═════ THE RECORDS ═════
/-! ### Presence and group repair (R95 to R100) -/

/-- Tile k of lane frame L arrives before the change frame, the frame after the drain end, if the context is DRAINING: its
pattern value is below C - L (R60). A correction in mid-frame can follow tiles of frame C, which do not count (R95). -/
def beforeChange (s : State) (x : LaneContext) (l : Count) (k : Nat) : Bool :=
  match x.state, x.shape, x.drainEnd with
  | .draining, some e, some d => decide (patternValue s e.profile k < distance (d + 1) l)
  | _, _, _ => true

/-- Tile k of lane frame L: its payload when present, none when not (R95). -/
def tileAt (s : State) (x : LaneContext) (l : Count) (k : Nat) : Option Bytes30 :=
  match x.columns[k]? with
  | some column =>
    let cell := s.store.cells.read (cellAddress column (rowOf l))
    if cell.tag = some l ∧ cell.erased = false ∧ beforeChange s x l k then some cell.payload else none
  | none => none

/-- The n tiles of lane frame L. -/
def tilesOf (s : State) (x : LaneContext) (n : Nat) (l : Count) : List (Option Bytes30) :=
  (List.range n).map (tileAt s x l)

inductive GroupResult where
  | clean | mismatch | repaired | lost
  deriving DecidableEq, Repr

/-- The condition in which a data tile leaves the resolution of its group (R96). -/
inductive DataTile where
  | received (p : Bytes30)
  | rebuilt (p : Bytes30)
  | filled
  deriving DecidableEq, Repr

/-- The thirty bytes a data tile contributes to the payload (R102). -/
def DataTile.bytes : DataTile → List Byte
  | .received p => bytes30 p
  | .rebuilt p => bytes30 p
  | .filled => List.replicate 30 0

/-- The number of tiles that are not present. -/
def missingCount (tiles : List (Option Bytes30)) : Nat := (tiles.filter Option.isNone).length

/-- The bytewise exclusive or of the tiles that are present. -/
def xorPresent (tiles : List (Option Bytes30)) : Bytes30 := tiles.foldl (fun acc t => acc ^^^ t.getD 0) 0

/-- The result and the data tiles of a group of g data tiles and its parity tile (R97 to R99). -/
def resolveGroup (g : Nat) (tiles : List (Option Bytes30)) : GroupResult × List DataTile :=
  let sum := xorPresent tiles
  match missingCount tiles with
  | 0 => (if sum = 0 then .clean else .mismatch, (tiles.take g).map fun t => .received (t.getD 0))
  | 1 => (.repaired, (tiles.take g).map fun t => match t with | some p => .received p | none => .rebuilt sum)
  | _ => (.lost, (tiles.take g).map fun t => match t with | some p => .received p | none => .filled)

/-- The group of one tile of an unprotected lane (R100). -/
def resolveSingle (t : Option Bytes30) : GroupResult × List DataTile :=
  match t with
  | some p => (.clean, [.received p])
  | none => (.lost, [.filled])
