-- ==== Sys2Proof/Machine/Dispatch.lean ====
section
/-! DEFINITION. The dispatch of every command to its meaning. -/

namespace Sys2Proof.Machine

def exec (i : Instr) (s : State) : Host.Outcome State Fault Refusal :=
  match i with
  | .head identity count serial quality reserved check => Sys2Proof.Machine.execHead identity count serial quality reserved check s
  | .dir index block check => Sys2Proof.Machine.execDir index block check s
  | .tile erasure reserved position payload check => Sys2Proof.Machine.execTile erasure reserved position payload check s
  | .tail => Sys2Proof.Machine.execTail s
  | .gap => Sys2Proof.Machine.execGap s
  | .unknownCell kind rest => Sys2Proof.Machine.execUnknownCell kind rest s
  | .frameWatchExpiry => Sys2Proof.Machine.execFrameWatchExpiry s
  | .tick => Sys2Proof.Machine.execTick s
  | .holdoverLimitReached => Sys2Proof.Machine.execHoldoverLimitReached s
  | .announcementExpiry => Sys2Proof.Machine.execAnnouncementExpiry s
  | .powerOnReset earlyLow => Sys2Proof.Machine.execPowerOnReset earlyLow s
  | .breakReset => Sys2Proof.Machine.execBreakReset s
  | .breakRelease => Sys2Proof.Machine.execBreakRelease s
  | .order body => Sys2Proof.Machine.execOrder body s
  | .malformed bytes => Sys2Proof.Machine.execMalformed bytes s
  | .unknownOrder ref kind params => Sys2Proof.Machine.execUnknownOrder ref kind params s
  | .select ref slot service role wants => Sys2Proof.Machine.execSelect ref slot service role wants s
  | .release ref slot => Sys2Proof.Machine.execRelease ref slot s
  | .setQuality ref slot thHi thLo rise fall => Sys2Proof.Machine.execSetQuality ref slot thHi thLo rise fall s
  | .setAnnounce ref accept wake => Sys2Proof.Machine.execSetAnnounce ref accept wake s
  | .dismiss ref => Sys2Proof.Machine.execDismiss ref s
  | .lockAlarm ref => Sys2Proof.Machine.execLockAlarm ref s
  | .loadPattern ref number values => Sys2Proof.Machine.execLoadPattern ref number values s
  | .setHoldover ref limit => Sys2Proof.Machine.execSetHoldover ref limit s
  | .inject ref record => Sys2Proof.Machine.execInject ref record s
  | .forget ref => Sys2Proof.Machine.execForget ref s
  | .queryStatus ref first second => Sys2Proof.Machine.execQueryStatus ref first second s
  | .queryLaneEntry ref bank lane => Sys2Proof.Machine.execQueryLaneEntry ref bank lane s
  | .queryServiceEntry ref bank index => Sys2Proof.Machine.execQueryServiceEntry ref bank index s
  | .queryContext ref id second => Sys2Proof.Machine.execQueryContext ref id second s
  | .querySelection ref slot second => Sys2Proof.Machine.execQuerySelection ref slot second s
  | .queryAnnouncements ref first second => Sys2Proof.Machine.execQueryAnnouncements ref first second s
  | .queryPattern ref number second => Sys2Proof.Machine.execQueryPattern ref number second s
  | .queryLabel ref slot second => Sys2Proof.Machine.execQueryLabel ref slot second s
  | .which ref => Sys2Proof.Machine.execWhich ref s
  | .setAttention ref mask => Sys2Proof.Machine.execSetAttention ref mask s
  | .standby ref => Sys2Proof.Machine.execStandby ref s
  | .resume ref => Sys2Proof.Machine.execResume ref s
  | .packetStart => Sys2Proof.Machine.execPacketStart s
  | .packetComplete => Sys2Proof.Machine.execPacketComplete s
  | .earlyStart => Sys2Proof.Machine.execEarlyStart s
  | .drainEnd => Sys2Proof.Machine.execDrainEnd s
  | .deferredRetry => Sys2Proof.Machine.execDeferredRetry s
  | .roomRetry => Sys2Proof.Machine.execRoomRetry s
  | .waitingSlotOpens => Sys2Proof.Machine.execWaitingSlotOpens s
  | .takeover => Sys2Proof.Machine.execTakeover s
  | .labelComplete => Sys2Proof.Machine.execLabelComplete s
  | .recordConfirmed record => Sys2Proof.Machine.execRecordConfirmed record s
  | .resetHeld => Sys2Proof.Machine.execResetHeld s

end Sys2Proof.Machine
end

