/-- TAKEOVER: with the takeover OPENING and slot 4 DELIVERING the takeover begins, the foreground slot is overridden and ANNOUNCE
TAKEOVER is raised; otherwise nothing changes. That the row acts apart from a round is the model's choice (log 2). An onset comes
to be held by the tests of mask, programme, priority and target, and by the steps of the acceptance; in standby it drives WAKE
high, and an alarm restarts the part. An alarm takes lanes of other slots one role at a time until its own fits. That an entry of
the preemption record that becomes whole keeps the roles noted before is the model's choice (log 16). The fields that a slot keeps
when it is preempted, and that a slot which opens has parked state none, are its reading (log 14). -/
def Obligations.TakeoverOverridesForeground : Prop :=
  (∀ s : State, s.running = true →
    let u := s.updAnnouncer fun a => { a with takeover := .takeover }
    (s.announcer.takeover = .opening → (s.slot 4).state = .delivering →
      (∀ f, foreground s = some f → exec .takeover s = .next (endEvent s (raise (.announce .takeover)
        (u.updSlot f fun x => { x with overridden := true })))) ∧
      (foreground s = none → exec .takeover s = .next (endEvent s (raise (.announce .takeover) u)))) ∧
    (¬(s.announcer.takeover = .opening ∧ (s.slot 4).state = .delivering) → exec .takeover s = .next (endEvent s s)) ∧
    exec .takeover s = .next (endEvent s (beginTakeover s))) ∧
  (∀ (t : Fin 8) (target : Word16) (s : State),
    let wakes := s.announcer.wake.getLsbD t.val
    let u := s.updAnnouncer fun a => { a with wakeLine := true }
    (s.announcer.power = .active → onset t target s = testOnset t target false s) ∧
    (s.announcer.power = .standby → wakes = false → onset t target s = s) ∧
    (s.announcer.power = .standby → wakes = true → t ≠ 0 → onset t target s = raise (.announce .wake) u) ∧
    (s.announcer.power = .standby → wakes = true → t = 0 →
      onset t target s = testOnset t target true (warmRestart (raise (.alarmOnset target true) u)))) ∧
  (∀ (t : Fin 8) (target : Word16) (wake : Bool) (s : State),
    let programme := t = 0 ∨ ∃ i : Fin 5, i ≠ 4 ∧ (s.slot i).role = some .foreground ∧
      ((s.slot i).state = .delivering ∨ (s.slot i).overridden = true) ∧
      ∃ e, (s.slot i).service.bind (activeService s) = some e ∧ e.support.getLsbD t.val = true
    let priority := s.announcer.takeover = .idle ∨ ∃ h, s.announcer.heldType = some h ∧ t < h
    let passes := s.announcer.accept.getLsbD t.val = true ∧ programme ∧ priority
    (¬passes → testOnset t target wake s = s) ∧
    (passes → ∀ e, activeService s target = some e → e.kind = .audio → testOnset t target wake s = acceptOnset t e wake s) ∧
    (passes → (∀ e, activeService s target = some e → e.kind ≠ .audio) →
      testOnset t target wake s = raise (.announce .refusedTarget) s)) ∧
  (∀ (t : Fin 8) (e : ServiceEntry) (wake : Bool) (s : State),
    let held (v : State) : State :=
      let w := v.updAnnouncer fun a => { a with
        heldType := some t, heldTarget := some e.service
        anchor := if t = 0 then none else
          (foreground v).bind fun f => (v.slot f).service.map fun x => { slot := f, service := x } }
      if t = 0 then raise (.alarmOnset e.service wake) w else w
    let sameTarget := s.announcer.takeover ≠ .idle ∧ s.announcer.heldTarget = some e.service
    let v := if s.announcer.takeover = .idle then s else returnHeld true s
    let carries := ∃ i : Fin 5, i ≠ 4 ∧ (v.slot i).role = some .foreground ∧ (v.slot i).service = some e.service ∧
      ((v.slot i).state = .opening ∨ (v.slot i).state = .delivering)
    (sameTarget → acceptOnset t e wake s = held s) ∧
    (¬sameTarget → carries → acceptOnset t e wake s = held (raise (.announce .takeover)
      ((emptyLabel 4 v).updAnnouncer fun a => { a with takeover := .inService }))) ∧
    (¬sameTarget → ¬carries → t ≠ 0 → serviceFits v e [] = true → acceptOnset t e wake s = held (openSlotFour e v)) ∧
    (¬sameTarget → ¬carries → t ≠ 0 → serviceFits v e [] = false →
      acceptOnset t e wake s = reopenRecord (raise (.announce .refusedRoom) v)) ∧
    (¬sameTarget → ¬carries → t = 0 → ∀ lane, e.primary = some lane →
      acceptOnset t e wake s = held (openSlotFour e (preemptFor lane v)))) ∧
  (∀ (e : ServiceEntry) (lane : Nat) (s : State), e.kind = .audio → e.primary = some lane →
    let u := openSlotFour e s
    let answer := requestCtx lane (nextFrameCount s) s
    openedAs u 4 e.service (some .announcement) false false ∧ u.announcer = { s.announcer with takeover := .opening } ∧
      ((u.slot 4).roleRef 0).ref =
        (match answer.1 with | .shared c => .context c | .opened c => .context c | _ => .deferred lane) ∧
      u.contexts = answer.2.contexts ∧ u.store = answer.2.store ∧ label u 4 = LabelBuffer.reset ∧
      (∀ j : Fin 5, j ≠ 4 → u.slot j = s.slot j) ∧
      u.link.causes[(5 : Fin 9)] = { pending := true, detail := some (.selection 4 .opening) }) ∧
  (∀ (lane : Nat) (s : State),
    let background := ([3, 2, 1, 0] : List (Fin 5)).filter fun i => (s.slot i).role == some .background
    let order := background.flatMap (fun i => ([(i, 4), (i, 3), (i, 2)] : List (Fin 5 × RoleIx))) ++
      match foreground s with
      | some f => [(f, 4), (f, 3), (f, 2), (f, 1), (f, 0)]
      | none => []
    preemptFor lane s = stateChecks
      (order.foldl (fun v ir => if laneFits v lane [] then v else takeRole ir.1 ir.2 v) s)) ∧
  ∀ (i : Fin 5) (r : RoleIx) (s : State),
    let noted (whole : Bool) : State := s.updAnnouncer fun a =>
      let old := (a.preempted.find? fun p => p.slot == i).getD { slot := i, whole := false, roles := 0 }
      let new : Preempted :=
        { slot := i, whole := old.whole || whole, roles := if whole then old.roles else old.roles ||| (1#5 <<< r.val) }
      { a with preempted := insertPreempted new a.preempted }
    let required := r = 0 ∨ (r = 2 ∧ slotKind s i = some .dataOnly)
    let opens := (s.slot i).state = .opening ∨ (s.slot i).state = .delivering
    (∀ c, opens → ((s.slot i).roleRef r).ref = .context c → (s.ctx c).refs = 1 →
      (required → takeRole i r s = raise (.selection i .suspended) ((dropReferences (s.slot i) (noted true)).updSlot i fun x =>
        { x with
          state := .suspended, cause := some .preempted
          roles := Vector.ofFn fun q => { x.roles[q] with ref := .notWanted } })) ∧
      (¬required → takeRole i r s = (dropRef c (noted false)).updSlot i fun x =>
        { x.setRef r .absent with taken := x.taken ||| (1#5 <<< r.val) })) ∧
    ((¬opens ∨ ∀ c, ((s.slot i).roleRef r).ref = .context c → (s.ctx c).refs ≠ 1) → takeRole i r s = s)
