-- ==== Sys2Proof/Laws/Assembly.lean ====
section
/-! SUPPORT. Placing a tile, the frame close and the Lane Map as runs of elementary changes. -/

namespace Sys2Proof.Machine

variable {n : Nat}

theorem placeTile_eff (c : Fin 16) (k : Nat) (f : Count) (payload : Bytes30) (erased : Bool) (s : State) :
    Eff n s (placeTile c k f payload erased s) := by
  unfold placeTile
  dsimp only
  split
  · split
    · exact .of (.cell _ _ s)
    · exact .refl _
  · exact .refl _

/-- The penalty is at most 4095 (R108). -/
theorem penalty_le (k u groups lost mismatch : Nat) : penalty k u groups lost mismatch ≤ 4095 := Nat.min_le_left _ _

/-- The score stays in 0..4095 (R109). -/
theorem nextScore_le {score p : Nat} (hs : score ≤ 4095) (hp : p ≤ 4095) : nextScore score p ≤ 4095 := by
  unfold nextScore
  omega

theorem takesPart_open {x : LaneContext} {l : Count} (h : takesPart x l = true) : x.state ≠ .free := by
  intro e
  simp [takesPart, e] at h

theorem assembleCtx_eff (l : Count) (acc : State × List LaneRecord) (c : Fin 16) : Eff n acc.1 (assembleCtx l acc c).1 := by
  unfold assembleCtx
  dsimp only
  split
  · exact .refl _
  · split
    · rename_i e he ht
      refine .of (.ctx c _ _ ⟨takesPart_open ht, ?_, rfl, rfl, ?_, ?_, ?_, ?_⟩)
      · dsimp only
        split
        · simp
        · exact takesPart_open ht
      · intro h
        simp only [LaneContext.receiving] at h ⊢
        split at h
        · rename_i hf
          simp [hf]
        · exact h
      · exact fun hs => nextScore_le hs (penalty_le _ _ _ _ _)
      · exact fun _ => Nat.min_le_left _ _
      · exact fun _ => Nat.min_le_left _ _
    · exact .refl _

theorem assemblyRound_eff (l : Count) (s : State) : Eff n s (assemblyRound l s).1 :=
  Eff.foldlFst (a := (s, [])) _ (fun _ _ => assembleCtx_eff _ _ _) _

theorem promote_eff (hn : 1 ≤ n) (i : Fin 5) (s : State) : Eff n s (promote i s) := by
  unfold promote
  dsimp only
  split
  · split
    · split
      · split
        · exact (enterSlotState_eff hn _ _ _).trans (beginTakeover_eff hn _)
        · exact enterSlotState_eff hn _ _ _
      · exact .refl _
    · exact .refl _
  · exact .refl _

/-- What a quality step keeps of a slot. -/
def Slot.governed (x : Slot) : Slot := { x with source := .primary, muted := false, dwell := 0 }

theorem switchStep_kept (i : Fin 5) (s : State) (recs : List LaneRecord) (x : Slot) :
    (switchStep i s recs x).1.governed = x.governed ∧ (x.dwell ≤ 255 → (switchStep i s recs x).1.dwell ≤ 255) := by
  unfold switchStep
  split
  · exact ⟨rfl, fun _ => by simp⟩
  · exact ⟨rfl, id⟩

theorem muteStep_kept (s : State) (recs : List LaneRecord) (a : Slot × List QualityDetail) :
    (muteStep s recs a).1.governed = a.1.governed ∧ (a.1.dwell ≤ 255 → (muteStep s recs a).1.dwell ≤ 255) := by
  unfold muteStep
  dsimp only
  split
  · exact ⟨rfl, id⟩
  · exact ⟨rfl, id⟩

theorem restoreStep_kept (i : Fin 5) (s : State) (recs : List LaneRecord) (a : Slot × List QualityDetail) :
    (restoreStep i s recs a).1.governed = a.1.governed ∧ (a.1.dwell ≤ 255 → (restoreStep i s recs a).1.dwell ≤ 255) := by
  unfold restoreStep
  dsimp only
  split
  · exact ⟨rfl, fun _ => by simp⟩
  · exact ⟨rfl, id⟩

theorem unmuteStep_kept (s : State) (recs : List LaneRecord) (a : Slot × List QualityDetail) :
    (unmuteStep s recs a).1.governed = a.1.governed ∧ (a.1.dwell ≤ 255 → (unmuteStep s recs a).1.dwell ≤ 255) := by
  unfold unmuteStep
  dsimp only
  split
  · exact ⟨rfl, id⟩
  · exact ⟨rfl, id⟩

/-- A quality decision changes source, muting and dwell alone (R132). -/
theorem qualityDecision_kept (i : Fin 5) (s : State) (recs : List LaneRecord) (x : Slot) :
    (qualityDecision i s recs x).1.governed = x.governed ∧ (x.dwell ≤ 255 → (qualityDecision i s recs x).1.dwell ≤ 255) := by
  have h1 := switchStep_kept i s recs x
  have h2 := muteStep_kept s recs (switchStep i s recs x)
  have h3 := restoreStep_kept i s recs (muteStep s recs (switchStep i s recs x))
  have h4 := unmuteStep_kept s recs (restoreStep i s recs (muteStep s recs (switchStep i s recs x)))
  exact ⟨h4.1.trans (h3.1.trans (h2.1.trans h1.1)), fun h => h4.2 (h3.2 (h2.2 (h1.2 h)))⟩

theorem qualityDecision_step (i : Fin 5) (s t : State) (recs : List LaneRecord) :
    SlotStep s i (qualityDecision i t recs (s.slot i)).1 := by
  have h := qualityDecision_kept i t recs (s.slot i)
  refine ⟨?_, ?_, ?_, ?_, h.2, fun hr => .inl ?_⟩
  · have := congrArg Slot.thHi h.1
    exact this
  · have := congrArg Slot.thLo h.1
    exact this
  · have := congrArg Slot.riseMask h.1
    exact this
  · have := congrArg Slot.fallMask h.1
    exact this
  · have e := congrArg Slot.role h.1
    have e' : (qualityDecision i t recs (s.slot i)).1.role = (s.slot i).role := e
    exact e' ▸ hr

theorem queueAudio_eff (hn : 1 ≤ n) (i : Fin 5) (recs : List LaneRecord) (x : Slot) (service : Word16) (s : State) :
    Eff n s (queueAudio i recs x service s) := by
  unfold queueAudio
  split
  · exact .refl _
  · dsimp only
    split
    · split
      · exact joinAudio_eff hn _ _
      · exact .refl _
    · split
      · exact .refl _
      · exact joinAudio_eff hn _ _
    · exact joinData_eff hn _ _
    · exact .refl _

theorem queueData_eff (hn : 1 ≤ n) (i : Fin 5) (recs : List LaneRecord) (x : Slot) (service : Word16) (s : State) :
    Eff n s (queueData i recs x service s) :=
  Eff.foldl _ (fun _ _ => by
    split
    · exact joinData_eff hn _ _
    · exact .refl _) _ _

theorem queueSlot_eff (hn : 1 ≤ n) (i : Fin 5) (recs : List LaneRecord) (s : State) :
    Eff n s (queueSlot i recs s) := by
  unfold queueSlot
  dsimp only
  split
  · exact (queueAudio_eff hn _ _ _ _ _).trans ((queueData_eff hn _ _ _ _ _).trans
      (updSlot_eff hn (.kept rfl rfl rfl rfl (.inr (Nat.min_le_left _ _)) (.inl rfl))))
  · exact .refl _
═════
» DIRECTIONS
Look above for the line containing "congrArg Slot.thLo h.1", then transcribe it and all lines after it through the last, exactly and with nothing else.

» TASK RESPONSE
  · have := congrArg Slot.thLo h.1
    exact this
  · have := congrArg Slot.riseMask h.1
    exact this
  · have := congrArg Slot.fallMask h.1
    exact this
  · have e := congrArg Slot.role h.1
    have e' : (qualityDecision i t recs (s.slot i)).1.role = (s.slot i).role := e
    exact e' ▸ hr

theorem queueAudio_eff (hn : 1 ≤ n) (i : Fin 5) (recs : List LaneRecord) (x : Slot) (service : Word16) (s : State) :
    Eff n s (queueAudio i recs x service s) := by
  unfold queueAudio
  split
  · exact .refl _
  · dsimp only
    split
    · split
      · exact joinAudio_eff hn _ _
      · exact .refl _
    · split
      · exact .refl _
      · exact joinAudio_eff hn _ _
    · exact joinData_eff hn _ _
    · exact .refl _

theorem queueData_eff (hn : 1 ≤ n) (i : Fin 5) (recs : List LaneRecord) (x : Slot) (service : Word16) (s : State) :
    Eff n s (queueData i recs x service s) :=
  Eff.foldl _ (fun _ _ => by
    split
    · exact joinData_eff hn _ _
    · exact .refl _) _ _

theorem queueSlot_eff (hn : 1 ≤ n) (i : Fin 5) (recs : List LaneRecord) (s : State) :
    Eff n s (queueSlot i recs s) := by
  unfold queueSlot
  dsimp only
  split
  · exact (queueAudio_eff hn _ _ _ _ _).trans ((queueData_eff hn _ _ _ _ _).trans
      (updSlot_eff hn (.kept rfl rfl rfl rfl (.inr (Nat.min_le_left _ _)) (.inl rfl))))
  · exact .refl _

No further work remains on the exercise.